Work to complete:
Below are lines of data; restate word for word those running from the line containing "-- ==== Sys2Proof/Machine/OpsCipher.lean" to the line containing "def KeySlot.framing (k", inclusive, and no others.

Source data:

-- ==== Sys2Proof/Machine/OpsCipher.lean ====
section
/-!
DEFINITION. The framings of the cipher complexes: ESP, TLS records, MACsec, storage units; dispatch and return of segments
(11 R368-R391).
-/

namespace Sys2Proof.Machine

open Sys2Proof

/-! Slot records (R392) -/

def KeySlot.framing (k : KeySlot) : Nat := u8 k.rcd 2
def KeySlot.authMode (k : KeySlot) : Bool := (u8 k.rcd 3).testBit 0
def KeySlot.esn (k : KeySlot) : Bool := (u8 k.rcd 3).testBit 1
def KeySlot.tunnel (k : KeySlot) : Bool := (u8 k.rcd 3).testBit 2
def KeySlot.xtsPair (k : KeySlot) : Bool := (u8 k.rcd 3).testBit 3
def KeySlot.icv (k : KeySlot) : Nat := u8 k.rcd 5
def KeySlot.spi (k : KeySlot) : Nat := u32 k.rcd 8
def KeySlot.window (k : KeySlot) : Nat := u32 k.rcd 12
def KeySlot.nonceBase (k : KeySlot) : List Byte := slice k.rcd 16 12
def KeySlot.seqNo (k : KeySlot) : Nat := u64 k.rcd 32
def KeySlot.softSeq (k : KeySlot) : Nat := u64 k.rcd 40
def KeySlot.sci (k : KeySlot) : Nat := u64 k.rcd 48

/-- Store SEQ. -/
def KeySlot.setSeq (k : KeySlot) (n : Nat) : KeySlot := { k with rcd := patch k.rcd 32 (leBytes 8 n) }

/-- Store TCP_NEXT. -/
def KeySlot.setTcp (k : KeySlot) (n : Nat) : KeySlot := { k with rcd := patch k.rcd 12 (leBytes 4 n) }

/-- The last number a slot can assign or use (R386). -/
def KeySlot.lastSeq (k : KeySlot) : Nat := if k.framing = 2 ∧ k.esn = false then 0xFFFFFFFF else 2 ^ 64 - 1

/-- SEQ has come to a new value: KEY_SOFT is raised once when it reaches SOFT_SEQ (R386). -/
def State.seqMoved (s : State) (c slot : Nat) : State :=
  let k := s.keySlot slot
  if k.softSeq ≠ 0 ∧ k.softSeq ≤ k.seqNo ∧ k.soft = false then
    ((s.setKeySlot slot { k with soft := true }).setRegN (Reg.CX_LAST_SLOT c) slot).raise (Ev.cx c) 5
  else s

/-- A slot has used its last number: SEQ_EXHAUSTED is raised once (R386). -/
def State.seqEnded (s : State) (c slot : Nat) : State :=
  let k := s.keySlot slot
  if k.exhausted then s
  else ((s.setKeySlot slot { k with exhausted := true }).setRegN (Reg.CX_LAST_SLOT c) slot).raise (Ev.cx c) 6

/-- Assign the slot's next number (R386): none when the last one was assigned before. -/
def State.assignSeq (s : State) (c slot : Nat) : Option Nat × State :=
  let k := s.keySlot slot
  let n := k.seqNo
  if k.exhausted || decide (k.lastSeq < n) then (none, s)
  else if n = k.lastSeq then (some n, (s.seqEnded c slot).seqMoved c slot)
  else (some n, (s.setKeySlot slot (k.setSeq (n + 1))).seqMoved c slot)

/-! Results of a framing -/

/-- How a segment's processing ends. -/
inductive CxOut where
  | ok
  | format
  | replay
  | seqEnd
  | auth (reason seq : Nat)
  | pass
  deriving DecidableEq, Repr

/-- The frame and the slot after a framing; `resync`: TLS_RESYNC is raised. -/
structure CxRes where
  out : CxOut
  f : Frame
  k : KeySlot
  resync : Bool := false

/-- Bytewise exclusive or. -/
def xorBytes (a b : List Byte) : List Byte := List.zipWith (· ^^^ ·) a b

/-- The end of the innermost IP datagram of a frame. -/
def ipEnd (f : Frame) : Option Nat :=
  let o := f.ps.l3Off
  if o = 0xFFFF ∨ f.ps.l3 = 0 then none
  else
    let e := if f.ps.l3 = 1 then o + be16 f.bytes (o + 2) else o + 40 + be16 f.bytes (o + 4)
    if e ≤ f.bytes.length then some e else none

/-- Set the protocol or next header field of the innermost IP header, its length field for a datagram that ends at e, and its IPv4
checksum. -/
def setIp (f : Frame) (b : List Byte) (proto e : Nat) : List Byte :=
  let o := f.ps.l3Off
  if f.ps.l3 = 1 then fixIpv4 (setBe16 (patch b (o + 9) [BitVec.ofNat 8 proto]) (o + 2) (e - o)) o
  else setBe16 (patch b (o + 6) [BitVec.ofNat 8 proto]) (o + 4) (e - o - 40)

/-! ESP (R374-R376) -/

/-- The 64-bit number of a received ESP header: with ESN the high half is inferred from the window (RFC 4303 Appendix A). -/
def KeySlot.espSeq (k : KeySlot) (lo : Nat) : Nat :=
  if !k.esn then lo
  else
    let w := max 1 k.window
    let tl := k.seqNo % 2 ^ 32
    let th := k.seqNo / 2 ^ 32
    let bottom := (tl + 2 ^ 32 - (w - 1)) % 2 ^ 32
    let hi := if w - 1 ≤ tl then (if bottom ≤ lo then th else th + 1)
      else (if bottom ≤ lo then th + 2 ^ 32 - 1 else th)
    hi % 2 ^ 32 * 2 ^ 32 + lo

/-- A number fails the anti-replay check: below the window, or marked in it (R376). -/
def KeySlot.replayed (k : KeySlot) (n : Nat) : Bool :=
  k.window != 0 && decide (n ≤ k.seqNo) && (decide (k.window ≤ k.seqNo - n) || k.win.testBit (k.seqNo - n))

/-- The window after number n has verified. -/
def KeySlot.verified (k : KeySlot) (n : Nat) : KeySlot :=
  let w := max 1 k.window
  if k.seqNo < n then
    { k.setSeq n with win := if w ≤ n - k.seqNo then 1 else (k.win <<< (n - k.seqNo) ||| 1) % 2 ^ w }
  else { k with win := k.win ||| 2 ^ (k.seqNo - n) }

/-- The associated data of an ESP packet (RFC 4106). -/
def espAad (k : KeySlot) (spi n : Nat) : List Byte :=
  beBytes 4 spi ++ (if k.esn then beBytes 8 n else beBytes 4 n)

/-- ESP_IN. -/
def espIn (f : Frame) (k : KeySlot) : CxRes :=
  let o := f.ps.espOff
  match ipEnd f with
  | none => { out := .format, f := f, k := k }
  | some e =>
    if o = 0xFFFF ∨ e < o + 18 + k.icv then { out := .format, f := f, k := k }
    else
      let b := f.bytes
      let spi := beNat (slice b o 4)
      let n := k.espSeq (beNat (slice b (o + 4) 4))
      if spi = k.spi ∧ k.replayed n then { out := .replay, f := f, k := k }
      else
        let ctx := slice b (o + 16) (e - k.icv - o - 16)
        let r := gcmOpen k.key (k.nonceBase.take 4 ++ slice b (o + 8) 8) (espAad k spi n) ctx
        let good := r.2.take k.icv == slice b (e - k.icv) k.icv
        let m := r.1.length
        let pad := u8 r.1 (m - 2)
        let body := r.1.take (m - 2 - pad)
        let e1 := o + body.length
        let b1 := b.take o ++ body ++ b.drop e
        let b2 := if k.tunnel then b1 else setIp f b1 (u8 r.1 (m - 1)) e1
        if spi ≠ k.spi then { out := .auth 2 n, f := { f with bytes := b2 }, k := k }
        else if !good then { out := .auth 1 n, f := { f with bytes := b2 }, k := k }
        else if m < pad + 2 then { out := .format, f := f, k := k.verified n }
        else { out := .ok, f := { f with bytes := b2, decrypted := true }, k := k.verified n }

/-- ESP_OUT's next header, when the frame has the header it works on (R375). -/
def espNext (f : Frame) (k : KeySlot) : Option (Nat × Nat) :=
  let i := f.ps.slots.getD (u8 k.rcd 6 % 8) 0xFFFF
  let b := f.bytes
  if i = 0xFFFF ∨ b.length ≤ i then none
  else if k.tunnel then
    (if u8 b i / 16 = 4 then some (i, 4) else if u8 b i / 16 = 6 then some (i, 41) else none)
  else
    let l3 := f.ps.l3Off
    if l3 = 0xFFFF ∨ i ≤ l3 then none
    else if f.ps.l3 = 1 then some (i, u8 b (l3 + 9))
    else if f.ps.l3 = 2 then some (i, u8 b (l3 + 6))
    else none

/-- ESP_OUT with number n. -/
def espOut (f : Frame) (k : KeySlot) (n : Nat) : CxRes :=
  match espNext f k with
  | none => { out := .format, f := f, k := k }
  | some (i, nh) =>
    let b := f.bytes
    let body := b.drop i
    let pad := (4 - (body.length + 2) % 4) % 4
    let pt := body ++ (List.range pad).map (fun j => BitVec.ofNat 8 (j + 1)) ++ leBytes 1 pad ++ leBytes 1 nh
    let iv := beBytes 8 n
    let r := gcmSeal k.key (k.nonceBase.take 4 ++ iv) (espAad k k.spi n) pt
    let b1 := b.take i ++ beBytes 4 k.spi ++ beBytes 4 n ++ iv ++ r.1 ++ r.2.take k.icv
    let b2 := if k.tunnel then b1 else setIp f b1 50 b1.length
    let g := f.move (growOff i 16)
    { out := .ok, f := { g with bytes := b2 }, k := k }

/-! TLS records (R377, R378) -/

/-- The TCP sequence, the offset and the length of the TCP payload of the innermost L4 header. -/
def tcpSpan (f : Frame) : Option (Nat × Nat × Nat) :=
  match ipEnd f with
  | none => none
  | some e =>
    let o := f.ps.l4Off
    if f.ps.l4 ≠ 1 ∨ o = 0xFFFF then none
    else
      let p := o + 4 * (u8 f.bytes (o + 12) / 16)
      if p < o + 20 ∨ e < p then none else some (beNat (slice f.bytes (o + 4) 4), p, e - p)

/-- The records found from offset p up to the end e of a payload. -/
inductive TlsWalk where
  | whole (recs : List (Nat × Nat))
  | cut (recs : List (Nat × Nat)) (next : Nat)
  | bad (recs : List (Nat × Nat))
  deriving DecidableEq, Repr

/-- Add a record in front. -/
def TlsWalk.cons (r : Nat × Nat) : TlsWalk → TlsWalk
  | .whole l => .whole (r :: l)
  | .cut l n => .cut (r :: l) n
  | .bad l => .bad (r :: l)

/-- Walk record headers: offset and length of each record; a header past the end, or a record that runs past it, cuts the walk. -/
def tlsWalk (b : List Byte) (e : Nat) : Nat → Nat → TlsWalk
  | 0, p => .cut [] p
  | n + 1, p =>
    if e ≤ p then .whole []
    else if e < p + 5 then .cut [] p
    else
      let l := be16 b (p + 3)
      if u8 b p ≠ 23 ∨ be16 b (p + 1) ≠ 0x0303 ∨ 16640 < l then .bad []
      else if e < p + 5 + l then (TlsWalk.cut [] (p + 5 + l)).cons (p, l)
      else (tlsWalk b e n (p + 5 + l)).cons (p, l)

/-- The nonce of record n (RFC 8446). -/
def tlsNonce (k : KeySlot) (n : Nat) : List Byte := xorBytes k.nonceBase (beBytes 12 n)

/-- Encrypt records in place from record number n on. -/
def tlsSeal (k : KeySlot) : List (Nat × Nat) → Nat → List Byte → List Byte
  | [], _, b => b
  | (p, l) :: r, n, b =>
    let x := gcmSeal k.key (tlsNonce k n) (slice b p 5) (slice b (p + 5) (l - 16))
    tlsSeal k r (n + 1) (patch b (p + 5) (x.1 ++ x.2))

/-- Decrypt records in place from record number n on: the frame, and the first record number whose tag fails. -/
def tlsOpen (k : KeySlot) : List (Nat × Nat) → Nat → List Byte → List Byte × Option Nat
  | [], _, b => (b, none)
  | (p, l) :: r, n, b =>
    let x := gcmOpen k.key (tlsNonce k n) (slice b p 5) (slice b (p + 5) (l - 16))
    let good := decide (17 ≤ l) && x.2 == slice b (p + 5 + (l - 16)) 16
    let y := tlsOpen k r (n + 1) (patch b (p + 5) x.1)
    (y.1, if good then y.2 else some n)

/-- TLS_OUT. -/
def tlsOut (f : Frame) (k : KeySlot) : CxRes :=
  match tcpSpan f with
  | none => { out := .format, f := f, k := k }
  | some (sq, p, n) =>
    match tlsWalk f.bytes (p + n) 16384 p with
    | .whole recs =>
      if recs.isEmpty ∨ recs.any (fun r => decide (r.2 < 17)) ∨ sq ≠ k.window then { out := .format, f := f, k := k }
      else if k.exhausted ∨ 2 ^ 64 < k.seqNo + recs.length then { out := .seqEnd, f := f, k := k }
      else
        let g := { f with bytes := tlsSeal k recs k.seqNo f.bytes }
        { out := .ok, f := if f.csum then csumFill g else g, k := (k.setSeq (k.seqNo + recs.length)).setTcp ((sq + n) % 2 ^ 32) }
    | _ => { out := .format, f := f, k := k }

--

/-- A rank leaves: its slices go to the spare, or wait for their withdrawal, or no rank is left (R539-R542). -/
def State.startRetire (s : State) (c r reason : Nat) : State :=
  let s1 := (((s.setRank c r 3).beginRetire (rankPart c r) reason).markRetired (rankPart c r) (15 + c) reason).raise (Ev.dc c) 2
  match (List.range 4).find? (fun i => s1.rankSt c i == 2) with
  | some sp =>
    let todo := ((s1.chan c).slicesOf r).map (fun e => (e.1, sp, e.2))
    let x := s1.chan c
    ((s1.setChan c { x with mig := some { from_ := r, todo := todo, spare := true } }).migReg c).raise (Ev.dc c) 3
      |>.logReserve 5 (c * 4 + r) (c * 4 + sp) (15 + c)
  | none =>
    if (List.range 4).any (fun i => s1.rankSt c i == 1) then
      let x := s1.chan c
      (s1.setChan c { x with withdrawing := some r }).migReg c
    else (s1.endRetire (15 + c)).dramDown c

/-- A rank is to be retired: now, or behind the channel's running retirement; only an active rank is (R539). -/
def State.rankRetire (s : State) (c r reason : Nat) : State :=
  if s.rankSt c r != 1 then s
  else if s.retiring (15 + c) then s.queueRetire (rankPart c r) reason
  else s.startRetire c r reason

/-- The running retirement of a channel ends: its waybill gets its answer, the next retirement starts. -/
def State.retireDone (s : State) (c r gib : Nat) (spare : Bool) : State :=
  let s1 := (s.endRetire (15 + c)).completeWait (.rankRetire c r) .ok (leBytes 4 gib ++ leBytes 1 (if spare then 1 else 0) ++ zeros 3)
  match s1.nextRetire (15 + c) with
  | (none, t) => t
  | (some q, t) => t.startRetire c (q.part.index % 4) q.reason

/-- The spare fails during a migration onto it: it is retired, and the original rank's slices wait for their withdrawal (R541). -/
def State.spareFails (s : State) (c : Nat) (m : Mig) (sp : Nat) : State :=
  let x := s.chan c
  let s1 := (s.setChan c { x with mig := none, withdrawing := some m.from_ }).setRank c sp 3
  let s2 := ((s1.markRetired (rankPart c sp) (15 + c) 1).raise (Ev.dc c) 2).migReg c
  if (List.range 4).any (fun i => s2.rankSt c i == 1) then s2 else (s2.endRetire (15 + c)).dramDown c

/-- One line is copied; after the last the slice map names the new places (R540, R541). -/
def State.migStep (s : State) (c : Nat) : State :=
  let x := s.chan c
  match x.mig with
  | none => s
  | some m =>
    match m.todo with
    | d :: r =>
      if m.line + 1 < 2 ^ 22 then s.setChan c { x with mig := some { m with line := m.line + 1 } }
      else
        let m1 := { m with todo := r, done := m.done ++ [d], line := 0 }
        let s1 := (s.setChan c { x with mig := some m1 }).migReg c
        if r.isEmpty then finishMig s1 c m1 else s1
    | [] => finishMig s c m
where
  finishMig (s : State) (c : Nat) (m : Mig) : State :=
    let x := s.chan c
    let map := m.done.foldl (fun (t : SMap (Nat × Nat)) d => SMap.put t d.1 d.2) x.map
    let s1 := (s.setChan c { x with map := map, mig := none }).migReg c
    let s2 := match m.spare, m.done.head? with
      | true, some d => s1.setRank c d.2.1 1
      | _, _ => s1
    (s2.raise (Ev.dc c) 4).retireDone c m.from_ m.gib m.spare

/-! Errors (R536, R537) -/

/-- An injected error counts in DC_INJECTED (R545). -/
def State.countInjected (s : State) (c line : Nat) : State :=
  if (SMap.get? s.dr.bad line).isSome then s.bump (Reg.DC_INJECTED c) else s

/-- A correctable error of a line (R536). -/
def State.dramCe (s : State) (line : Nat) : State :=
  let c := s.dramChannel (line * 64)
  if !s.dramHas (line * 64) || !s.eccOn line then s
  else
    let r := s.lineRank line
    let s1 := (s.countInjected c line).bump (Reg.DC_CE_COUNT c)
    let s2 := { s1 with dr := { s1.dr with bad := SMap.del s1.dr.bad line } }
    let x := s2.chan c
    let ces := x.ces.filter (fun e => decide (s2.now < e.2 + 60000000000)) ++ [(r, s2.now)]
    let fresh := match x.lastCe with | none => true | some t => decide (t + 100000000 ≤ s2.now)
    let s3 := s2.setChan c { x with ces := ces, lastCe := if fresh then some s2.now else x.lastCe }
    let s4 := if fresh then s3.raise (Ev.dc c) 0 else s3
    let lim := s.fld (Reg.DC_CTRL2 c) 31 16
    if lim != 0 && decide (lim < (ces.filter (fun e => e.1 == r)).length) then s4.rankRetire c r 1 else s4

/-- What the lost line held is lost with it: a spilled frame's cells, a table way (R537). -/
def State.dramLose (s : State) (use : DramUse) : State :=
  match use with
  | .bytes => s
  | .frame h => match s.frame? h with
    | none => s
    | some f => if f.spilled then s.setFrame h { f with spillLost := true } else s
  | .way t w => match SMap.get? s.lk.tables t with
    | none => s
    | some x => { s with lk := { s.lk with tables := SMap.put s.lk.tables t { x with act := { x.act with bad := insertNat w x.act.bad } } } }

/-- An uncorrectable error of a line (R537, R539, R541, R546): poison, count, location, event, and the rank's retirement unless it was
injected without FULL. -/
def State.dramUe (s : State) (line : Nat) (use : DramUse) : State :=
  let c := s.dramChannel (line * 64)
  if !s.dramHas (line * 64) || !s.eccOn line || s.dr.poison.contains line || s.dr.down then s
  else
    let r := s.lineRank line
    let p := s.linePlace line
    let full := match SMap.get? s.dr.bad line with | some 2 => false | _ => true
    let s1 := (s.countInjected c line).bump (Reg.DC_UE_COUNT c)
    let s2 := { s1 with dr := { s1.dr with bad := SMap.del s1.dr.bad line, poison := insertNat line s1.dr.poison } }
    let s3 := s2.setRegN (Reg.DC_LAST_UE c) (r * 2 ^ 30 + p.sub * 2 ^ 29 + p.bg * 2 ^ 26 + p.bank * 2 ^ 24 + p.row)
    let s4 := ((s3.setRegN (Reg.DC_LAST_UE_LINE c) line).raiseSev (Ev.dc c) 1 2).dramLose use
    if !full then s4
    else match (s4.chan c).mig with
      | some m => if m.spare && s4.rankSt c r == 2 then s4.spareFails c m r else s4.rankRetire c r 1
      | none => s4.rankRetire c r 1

...

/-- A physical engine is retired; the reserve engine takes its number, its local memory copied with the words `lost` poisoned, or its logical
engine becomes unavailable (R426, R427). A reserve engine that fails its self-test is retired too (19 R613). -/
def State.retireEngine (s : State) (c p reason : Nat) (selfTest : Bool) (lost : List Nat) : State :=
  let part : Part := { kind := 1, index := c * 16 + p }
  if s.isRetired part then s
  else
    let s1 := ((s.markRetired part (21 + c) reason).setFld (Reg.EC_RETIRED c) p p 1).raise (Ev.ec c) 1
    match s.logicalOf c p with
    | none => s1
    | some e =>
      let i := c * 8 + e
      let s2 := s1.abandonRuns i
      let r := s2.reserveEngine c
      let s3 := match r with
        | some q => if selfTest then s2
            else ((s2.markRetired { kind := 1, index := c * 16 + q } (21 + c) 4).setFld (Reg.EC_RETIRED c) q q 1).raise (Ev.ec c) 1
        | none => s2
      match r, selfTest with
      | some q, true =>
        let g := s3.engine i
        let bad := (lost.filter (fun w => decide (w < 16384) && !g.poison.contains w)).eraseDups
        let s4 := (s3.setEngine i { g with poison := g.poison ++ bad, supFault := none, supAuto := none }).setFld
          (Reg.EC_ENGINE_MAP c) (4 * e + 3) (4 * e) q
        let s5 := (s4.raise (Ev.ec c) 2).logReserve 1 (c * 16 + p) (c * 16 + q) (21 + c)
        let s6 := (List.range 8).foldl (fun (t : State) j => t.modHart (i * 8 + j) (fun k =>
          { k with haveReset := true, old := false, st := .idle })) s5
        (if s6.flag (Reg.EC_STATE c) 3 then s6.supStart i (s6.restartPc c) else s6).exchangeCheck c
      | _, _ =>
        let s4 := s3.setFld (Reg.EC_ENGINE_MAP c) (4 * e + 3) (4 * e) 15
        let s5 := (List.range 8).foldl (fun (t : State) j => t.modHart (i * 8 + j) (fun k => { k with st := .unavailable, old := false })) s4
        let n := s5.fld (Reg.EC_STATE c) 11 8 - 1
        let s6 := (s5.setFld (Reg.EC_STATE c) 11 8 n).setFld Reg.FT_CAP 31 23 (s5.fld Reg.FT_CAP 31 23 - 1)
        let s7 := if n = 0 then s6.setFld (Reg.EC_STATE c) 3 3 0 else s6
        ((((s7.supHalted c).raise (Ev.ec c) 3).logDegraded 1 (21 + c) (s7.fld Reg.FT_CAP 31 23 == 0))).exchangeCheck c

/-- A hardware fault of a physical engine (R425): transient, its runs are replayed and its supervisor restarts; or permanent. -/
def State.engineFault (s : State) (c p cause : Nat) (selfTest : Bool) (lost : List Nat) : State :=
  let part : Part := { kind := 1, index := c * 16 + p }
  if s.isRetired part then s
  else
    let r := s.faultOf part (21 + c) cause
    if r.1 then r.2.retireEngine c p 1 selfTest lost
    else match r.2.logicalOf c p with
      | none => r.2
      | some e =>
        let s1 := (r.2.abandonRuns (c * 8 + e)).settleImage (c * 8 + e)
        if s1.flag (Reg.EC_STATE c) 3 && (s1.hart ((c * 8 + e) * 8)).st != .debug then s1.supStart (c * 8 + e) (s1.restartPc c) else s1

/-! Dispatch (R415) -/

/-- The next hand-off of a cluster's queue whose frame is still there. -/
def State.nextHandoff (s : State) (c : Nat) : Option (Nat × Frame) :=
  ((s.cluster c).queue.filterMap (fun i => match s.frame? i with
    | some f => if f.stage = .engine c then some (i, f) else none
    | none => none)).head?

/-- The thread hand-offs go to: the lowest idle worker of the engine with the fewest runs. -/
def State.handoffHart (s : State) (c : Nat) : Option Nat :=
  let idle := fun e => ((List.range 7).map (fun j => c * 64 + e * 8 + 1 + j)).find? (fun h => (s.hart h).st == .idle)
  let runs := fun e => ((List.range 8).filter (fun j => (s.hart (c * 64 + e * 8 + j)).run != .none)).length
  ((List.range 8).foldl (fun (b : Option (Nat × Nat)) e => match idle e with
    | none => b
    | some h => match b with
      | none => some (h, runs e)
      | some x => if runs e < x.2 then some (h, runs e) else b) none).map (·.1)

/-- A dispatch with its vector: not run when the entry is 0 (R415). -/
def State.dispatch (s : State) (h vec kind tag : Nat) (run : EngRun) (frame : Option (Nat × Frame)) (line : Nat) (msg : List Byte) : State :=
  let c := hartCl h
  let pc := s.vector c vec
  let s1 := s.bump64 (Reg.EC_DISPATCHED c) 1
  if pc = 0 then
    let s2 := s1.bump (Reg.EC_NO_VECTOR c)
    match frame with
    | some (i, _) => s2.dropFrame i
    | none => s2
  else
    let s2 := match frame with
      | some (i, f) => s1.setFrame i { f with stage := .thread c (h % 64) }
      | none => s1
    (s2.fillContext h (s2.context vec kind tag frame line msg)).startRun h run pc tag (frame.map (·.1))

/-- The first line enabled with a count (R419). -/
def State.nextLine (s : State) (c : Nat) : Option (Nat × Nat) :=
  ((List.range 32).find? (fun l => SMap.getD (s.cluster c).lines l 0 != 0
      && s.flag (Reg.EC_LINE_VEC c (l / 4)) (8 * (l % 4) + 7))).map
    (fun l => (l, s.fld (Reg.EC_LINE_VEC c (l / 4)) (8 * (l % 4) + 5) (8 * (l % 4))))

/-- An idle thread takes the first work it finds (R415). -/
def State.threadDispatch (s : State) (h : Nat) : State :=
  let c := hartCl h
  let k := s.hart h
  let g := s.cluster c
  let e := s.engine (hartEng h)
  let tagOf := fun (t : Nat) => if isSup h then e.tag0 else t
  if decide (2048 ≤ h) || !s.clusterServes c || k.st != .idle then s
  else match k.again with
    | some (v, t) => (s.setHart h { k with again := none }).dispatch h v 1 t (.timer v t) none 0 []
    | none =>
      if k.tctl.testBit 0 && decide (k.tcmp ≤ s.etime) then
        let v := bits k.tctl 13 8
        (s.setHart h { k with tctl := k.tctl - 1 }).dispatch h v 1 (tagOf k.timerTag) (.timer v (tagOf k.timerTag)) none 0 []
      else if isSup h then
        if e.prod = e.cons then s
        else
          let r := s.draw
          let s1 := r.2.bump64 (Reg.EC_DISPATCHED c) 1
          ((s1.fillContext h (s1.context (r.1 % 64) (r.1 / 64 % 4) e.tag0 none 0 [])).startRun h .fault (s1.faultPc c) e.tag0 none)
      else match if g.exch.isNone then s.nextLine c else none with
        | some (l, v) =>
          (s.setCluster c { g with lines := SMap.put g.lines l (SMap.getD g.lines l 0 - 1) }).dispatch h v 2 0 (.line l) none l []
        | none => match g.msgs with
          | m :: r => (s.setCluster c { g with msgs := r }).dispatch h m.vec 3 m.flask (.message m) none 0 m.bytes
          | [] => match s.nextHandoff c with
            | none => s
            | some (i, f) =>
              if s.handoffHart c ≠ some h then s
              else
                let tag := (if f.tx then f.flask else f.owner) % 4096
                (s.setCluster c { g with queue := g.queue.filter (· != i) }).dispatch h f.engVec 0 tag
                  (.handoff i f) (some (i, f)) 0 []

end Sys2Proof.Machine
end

Your response:
-- ==== Sys2Proof/Machine/OpsCipher.lean ====
section
/-!
DEFINITION. The framings of the cipher complexes: ESP, TLS records, MACsec, storage units; dispatch and return of segments
(11 R368-R391).
-/

namespace Sys2Proof.Machine

open Sys2Proof

/-! Slot records (R392) -/

def KeySlot.framing (k : KeySlot) : Nat := u8 k.rcd 2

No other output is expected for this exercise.